Ne kadar zamanımız var Yaratıcımız ne kadar verdiyse o kadar. Zaman kavramı izâfîgöreceli bir kavramdır.
İnsanın zamanı ile dünyanın zamanı farklı farklıdır. Dünyanın kâinat içinde yeri ne kadarsa, insanın da dünya içindeki yeri o kadardır. "Yemin olsun asra. İnsan muhakkak hüsrandadır. Ancak iman eden, güzel işler yapan ve birbirlerine hakkı ve sabrı tavsiye edenler müstesna." (Asr Suresi).
Allah kısa bir sûreye, zamanın bir bölümünü ifade eden asra yeminle başlamaktadır. Her insanın kendine göre bir hayat çizgisi vardır. Bu çizgide zaman zaman kırılmalar olur. Bunların tamiri bazen uzun zaman alır. İnsanların kendilerine göre hedefleri vardır. Hedefler önemli- önemsiz, küçük-büyük, yakın-uzak gibi tasnif edilebilir. Bir ömür bunların içinde sürüp gider. Başlamak bitirmenin yarısı kabul edilir, ama o yarılar çoğalır, bir bütün olamaz. Bundaki engeller nelerdir
Bir hedefe odaklandığımızda hayal edemediğimiz engeller sıralanır. Başka bir işe başlarız, onu da yarım bırakırız.
Anı doğru yaşamak
Anı doğru yaşayamamak, ana zam yapamamaktan ileri gelir. Tıkır tıkır işleyerek zamanın geçişini seslendiren saatin, tik-taklarının her biri, bir başka anın ifadesidir. Anda, kendince başlangıcı ve bitişi olan bir zaman dilimidir. An, tik veya tak deyince hem başlar, hem biter. Anlar birbiri ardınca sürekli geçer ve zaman da akar gider.

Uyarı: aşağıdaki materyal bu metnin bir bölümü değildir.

-- ==== Sys2Proof/Machine/Operands.lean ====
section
/-! DEFINITION. The operand forms of the commands (30_encoding.md R57 to R67), the regions of DMEM a command names
(R62, R65, R66, R70 to R74), and the reads of GRID, CHEST and the collaborators (00_scope.md R11). -/

namespace Sys2Proof.Machine

/-! ## Fields of a configuration descriptor -/

/-- `HOP_EN` (30_encoding.md R58). -/
def hopEn (d : PucchDesc) : Bool := d.hopEn == 1#1

/-- `NOF_SYM` (30_encoding.md R59). -/
def nofSym (d : PucchDesc) : Nat := d.nofSym.toNat

/-- `START_SYM` (30_encoding.md R59). -/
def startSym (d : PucchDesc) : Nat := d.startSym.toNat

/-- `SR_OPP` (30_encoding.md R59). -/
def srOpp (d : PucchDesc) : Bool := d.srOpp == 1#1

/-- `PI2BPSK` (30_encoding.md R59). -/
def pi2bpsk (d : PucchDesc) : Bool := d.pi2bpsk == 1#1

/-- `ADD_DMRS` (30_encoding.md R59). -/
def addDmrs (d : PucchDesc) : Bool := d.addDmrs == 1#1

/-- `OCC_LEN` (30_encoding.md R67). -/
def occLen (d : PucchDesc) : Nat := if d.occLenSel = 0#1 then 2 else 4

/-- `NOF_PORTS` (30_encoding.md R61). -/
def nofPorts (d : PucchDesc) : Nat := d.nofPorts.toNat

/-- `PORT[i]` (30_encoding.md R61). -/
def portAt (d : PucchDesc) (i : Nat) : Nat := (d.portList.extractLsb' (4 * i) 4).toNat

/-- The port list, `NOF_PORTS` entries (30_encoding.md R61, R67). -/
def portsOf (d : PucchDesc) : List Nat := (List.range (nofPorts d)).map (portAt d)

/-- `hop(i)` (43_format0.md R92). -/
def hopOf (d : PucchDesc) (i : Nat) : Nat :=
  if !hopEn d || nofSym d == 1 || decide (i < nofSym d / 2) then 0 else 1

/-- The first PRB of symbol `i` (43_format0.md R92, 45_format234.md R113). -/
def prbBase (d : PucchDesc) (i : Nat) : Nat :=
  if hopOf d i = 0 then d.startPrb.toNat else d.secondHopPrb.toNat

/-- The number of hops `H` (44_format1.md R107). -/
def nofHops (d : PucchDesc) : Nat := if hopEn d then 2 else 1

/-- `NOF_PRB_EFF` (46_dispatcher_pool.md R136). -/
def nofPrbEff (f : Fmt) (d : PucchDesc) : Nat :=
  match f with
  | .f2 | .f3 => d.nofPrb.toNat
  | .f0 | .f1 | .f4 => 1

/-- `c_init = RNTI * 2^15 + N_ID` (30_encoding.md R67, 45_format234.md R122). -/
def cInit (d : PucchDesc) : Nat := d.rnti.toNat * 2 ^ 15 + d.nId.toNat

/-- `Qm` (45_format234.md R118, R119). -/
def qmOf (f : Fmt) (d : PucchDesc) : Nat :=
  match f with
  | .f3 | .f4 => if pi2bpsk d then 1 else 2
  | .f0 | .f1 | .f2 => 2

/-- The LLR count `E` (45_format234.md R124). -/
def llrCount (f : Fmt) (d : PucchDesc) : Nat :=
  let nds := (f34DataSym (nofSym d) (hopEn d) (addDmrs d)).length
  match f with
  | .f2 => 16 * d.nofPrb.toNat * nofSym d
  | .f3 => qmOf f d * 12 * d.nofPrb.toNat * nds
  | .f4 => qmOf f d * (12 / occLen d) * nds
  | .f0 | .f1 => 0

/-! ## Format 1 mux entries (30_encoding.md R64) -/

/-- `E_CS`. -/
def muxCs (w : Word) : Nat := (w.extractLsb' 0 4).toNat

/-- `E_OCC`. -/
def muxOcc (w : Word) : Nat := (w.extractLsb' 8 3).toNat

/-- `E_HARQ`. -/
def muxHarq (w : Word) : Nat := (w.extractLsb' 16 2).toNat

/-- The reserved bits of an entry are 0. -/
def muxReservedClear (w : Word) : Bool :=
  w.extractLsb' 4 4 == 0#4 && w.extractLsb' 11 5 == 0#5 && w.extractLsb' 18 14 == 0#14

/-- The key of an entry as result entry `i` carries it (30_encoding.md R71). -/
def muxKeyWord (w : Word) : Word := w &&& 0x0000070F#32

/-- The mux list of a descriptor, as a reader of DMEM sees it (20_memory.md R46, 30_encoding.md R64). -/
def muxList (rd : Nat → Byte) (d : PucchDesc) : List Word := wordsAt rd d.bufAddr.toNat d.bufLen.toNat

/-! ## Regions -/

/-- Size of the `PROC.Fx` result record (30_encoding.md R70 to R72). -/
def procRecordSize (f : Fmt) (d : PucchDesc) : Nat :=
  match f with
  | .f0 => 32
  | .f1 => 16 + 24 * d.bufLen.toNat
  | .f2 | .f3 | .f4 => 28

/-- The buffers beside the record that a `PROC.Fx` command writes (45_format234.md R123). -/
def procBuffers (f : Fmt) (d : PucchDesc) : List Region :=
  match f with
  | .f2 | .f3 | .f4 => [⟨d.bufAddr.toNat, d.bufLen.toNat⟩]
  | .f0 | .f1 => []

/-- The output regions of a command: its result record, then its buffers (30_encoding.md R65, R66, R70 to R75). -/
def outRegions : Instr → List Region
  | .procF0 d => ⟨d.resAddr.toNat, procRecordSize .f0 d⟩ :: procBuffers .f0 d
  | .procF1 d => ⟨d.resAddr.toNat, procRecordSize .f1 d⟩ :: procBuffers .f1 d
  | .procF2 d => ⟨d.resAddr.toNat, procRecordSize .f2 d⟩ :: procBuffers .f2 d
  | .procF3 d => ⟨d.resAddr.toNat, procRecordSize .f3 d⟩ :: procBuffers .f3 d
  | .procF4 d => ⟨d.resAddr.toNat, procRecordSize .f4 d⟩ :: procBuffers .f4 d
  | .valF0 d | .valF1 d | .valF2 d | .valF3 d | .valF4 d => [⟨d.resAddr.toNat, 8⟩]
  | .deprecodeSym d => [⟨d.resAddr.toNat, 4⟩, ⟨d.outAddr.toNat, 8 * d.outLen.toNat⟩]
  | .deprecodeNoise d => [⟨d.resAddr.toNat, 4⟩, ⟨d.outAddr.toNat, 4 * d.outLen.toNat⟩]
  | .equalize d =>
    [⟨d.resAddr.toNat, 4⟩, ⟨d.osymAddr.toNat, 8 * d.nofRe.toNat * d.nofLayers.toNat⟩,
     ⟨d.onvAddr.toNat, 4 * d.nofRe.toNat * d.nofLayers.toNat⟩]

/-- The input regions of a command beside its descriptor (20_memory.md R49, R50). -/
def inBuffers : Instr → List Region
  | .procF1 d | .valF1 d => [⟨d.bufAddr.toNat, 4 * d.bufLen.toNat⟩]
  | .procF0 _ | .procF2 _ | .procF3 _ | .procF4 _ | .valF0 _ | .valF2 _ | .valF3 _ | .valF4 _ => []
  | .deprecodeSym d => [⟨d.inAddr.toNat, 8 * d.inLen.toNat⟩]
  | .deprecodeNoise d => [⟨d.inAddr.toNat, 4 * d.inLen.toNat⟩]
  | .equalize d =>
    let pn := d.nofPorts.toNat * d.nofRe.toNat
    [⟨d.rxAddr.toNat, 8 * pn⟩, ⟨d.chAddr.toNat, 8 * pn * d.nofLayers.toNat⟩, ⟨d.nvAddr.toNat, 4 * d.nofPorts.toNat⟩]

/-- The grid handle a command reads (30_encoding.md R62). -/
def instrGrid : Instr → Option Word
  | .procF0 d | .procF1 d | .procF2 d | .procF3 d | .procF4 d => some d.gridHandle
  | .valF0 _ | .valF1 _ | .valF2 _ | .valF3 _ | .valF4 _ => none
  | .deprecodeSym _ | .deprecodeNoise _ | .equalize _ => none

/-- Does a command call the channel estimator (45_format234.md R112)? -/
def instrUsesChest : Instr → Bool
  | .procF2 _ | .procF3 _ | .procF4 _ => true
  | .procF0 _ | .procF1 _ | .valF0 _ | .valF1 _ | .valF2 _ | .valF3 _ | .valF4 _ => false
  | .deprecodeSym _ | .deprecodeNoise _ | .equalize _ => false

/-- All that a command reads and writes: its input and output regions, its grid handle, and the descriptor of its
channel estimate (20_memory.md R48 to R50). -/
structure Footprint where
  ins   : List Region
  outs  : List Region
  grid  : Option Word
  chest : Option (List Word)
deriving DecidableEq, Repr, Inhabited

/-- The region of a command's descriptor (30_encoding.md R54). -/
def descRegion (desc : Word) (i : Instr) : Region := ⟨desc.toNat, 4 * opcodeWords (instrOpcode i)⟩

/-- The footprint of a command whose descriptor is at an address. The mux list counts whether or not stage B reads
it: log entry 37. -/
def footprint (desc : Word) (i : Instr) : Footprint where
  ins   := descRegion desc i :: inBuffers i
  outs  := outRegions i
  grid  := instrGrid i
  chest := if instrUsesChest i then some (encode i) else none

/-- The footprint of a call that finds no free instance: it reads its descriptor and writes a result header, and its
other fields may hold anything (46_dispatcher_pool.md R131, 30_encoding.md R75). -/
def exhaustedFootprint (desc : Word) (i : Instr) : Footprint where
  ins   := [descRegion desc i]
  outs  := [⟨(instrResAddr i).toNat, 4⟩]
  grid  := none
  chest := none

/-! ## GRID, CHEST and the collaborators -/

/-- The key of a grid sample in State. -/
def gridKey (h : Word) (port sym sc : Nat) : Nat := ((h.toNat * 16 + port) * 16 + sym) * 4096 + sc

/-- A zero sample: what an unlisted grid sample or channel coefficient reads as, log entry 6. -/
def c64Zero : C64 := ⟨f32Zero, f32Zero⟩

/-- `GridRead(h, p, l, k)` (00_scope.md R14, 20_memory.md R38). -/
def gridRead (s : State) (h : Word) (port sym sc : Nat) : C64 := mapGet c64Zero s.grid (gridKey h port sym sc)

/-- The estimate of an unlisted descriptor: DESIGN CHOICE, log entry 6. -/
def chestZero : Chest := ⟨[], [], f32Zero, f32Zero, f32Zero, false, f32Zero⟩

/-- `ChEst(h, cfg)`; `h` is word W10 of the descriptor `cfg` (45_format234.md R112). -/
def chEst (s : State) (cfg : List Word) : Chest :=
  match s.chest.find? (fun e => e.1 == cfg) with
  | some e => e.2
  | none => chestZero

/-- `Hc(p, l, k)` (45_format234.md R112). -/
def chCoef (ch : Chest) (port sym sc : Nat) : C64 :=
  match ch.coefs.find? (fun e => e.port == port && e.sym == sym && e.sc == sc) with
  | some e => e.h
  | none => c64Zero

/-- `NV[p]` (45_format234.md R112). -/
def chNv (ch : Chest) (port : Nat) : F32 := ch.nv.getD port f32Zero

/-- `SeqParams(nid, slot, mu, l, hop)` (00_scope.md R11); log entry 16. -/
def seqParams (p : Params) (key : SeqKey) : SeqVal :=
  match p.seqTab.find? (fun e => e.1 == key) with
  | some e => e.2
  | none => ⟨0, 0, 0⟩

/-- `LowPapr(u, v, t)[k]`: the element of the base sequence turned by `t*k/12` (00_scope.md R11). Log entries 15,
16. -/
def lowPapr (p : Params) (q : SeqVal) (t k : Nat) : UnitPhase :=
  let base := match p.paprTab.find? (fun e => e.1 == (q.u, q.v)) with
    | some e => e.2.getD k UnitPhase.one
    | none => UnitPhase.one
  { base with turn := base.turn + ((t * k : Nat) : Rat) / 12 }

/-- Bit `n` of `PRN(cinit)` (00_scope.md R11); log entry 16. -/
def prnBit (p : Params) (cinit n : Nat) : Bool :=
  match p.prnTab.find? (fun e => e.1 == cinit) with
  | some e => e.2.getD n false
  | none => false

/-- `F0_THR(dof, ncand)` where `F0_THR_DEFINED` holds (00_scope.md R8). -/
def f0Thr (p : Params) (dof ncand : Nat) : Option F32 :=
  match p.f0Thr.find? (fun e => e.dof == dof && e.ncand == ncand) with
  | some e => some e.thr
  | none => none

/-- `F1_NORM(cfg)` (00_scope.md R8). -/
def f1Norm (p : Params) (cfg : List Word) : Rat :=
  match p.f1NormTab.find? (fun e => e.1 == cfg) with
  | some e => e.2
  | none => p.f1NormElse

/-- `LLR_MAX` (00_scope.md R9). -/
def llrMax (p : Params) : Nat := p.llrThr.length

/-- `Q_LLR` of a binary32 value, `+inf` and `-inf` among them: the number of breakpoints at or below its magnitude,
with its sign (00_scope.md R9). Log entry 14. -/
def qLlr (p : Params) (x : F32) : Int :=
  let level : Int := ((p.llrThr.filter (fun t => decide (t.toNat ≤ (x.extractLsb' 0 31).toNat))).length : Int)
  if x.msb then -level else level

end Sys2Proof.Machine
end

Her zaman dilimi gibi anın da bir süresi vardır. An, geçmişle gelecek arasında varlığı idrak edilen en kısa zaman dilimidir. Anın önü nisyan, sonu ise meçhuldür. Herhangi bir anın varlığı, iki uzun karanlık arasında bir anda yanıp sönen küçük bir yıldız pırıltısını andırır. Yanması ile sönmesi birdir. Ama o kısa anın içinde koca bir ömür gizlidir. Dışarıdan bakıldığı veya yaşanıp geçildiği takdirde anlar da, yıldızlar gibi küçük görünür. Mahiyetleri bilinip içlerine girildiği ve değerlendirilmek istendiği zaman ise, yıldızlar kadar büyük ve geniştir.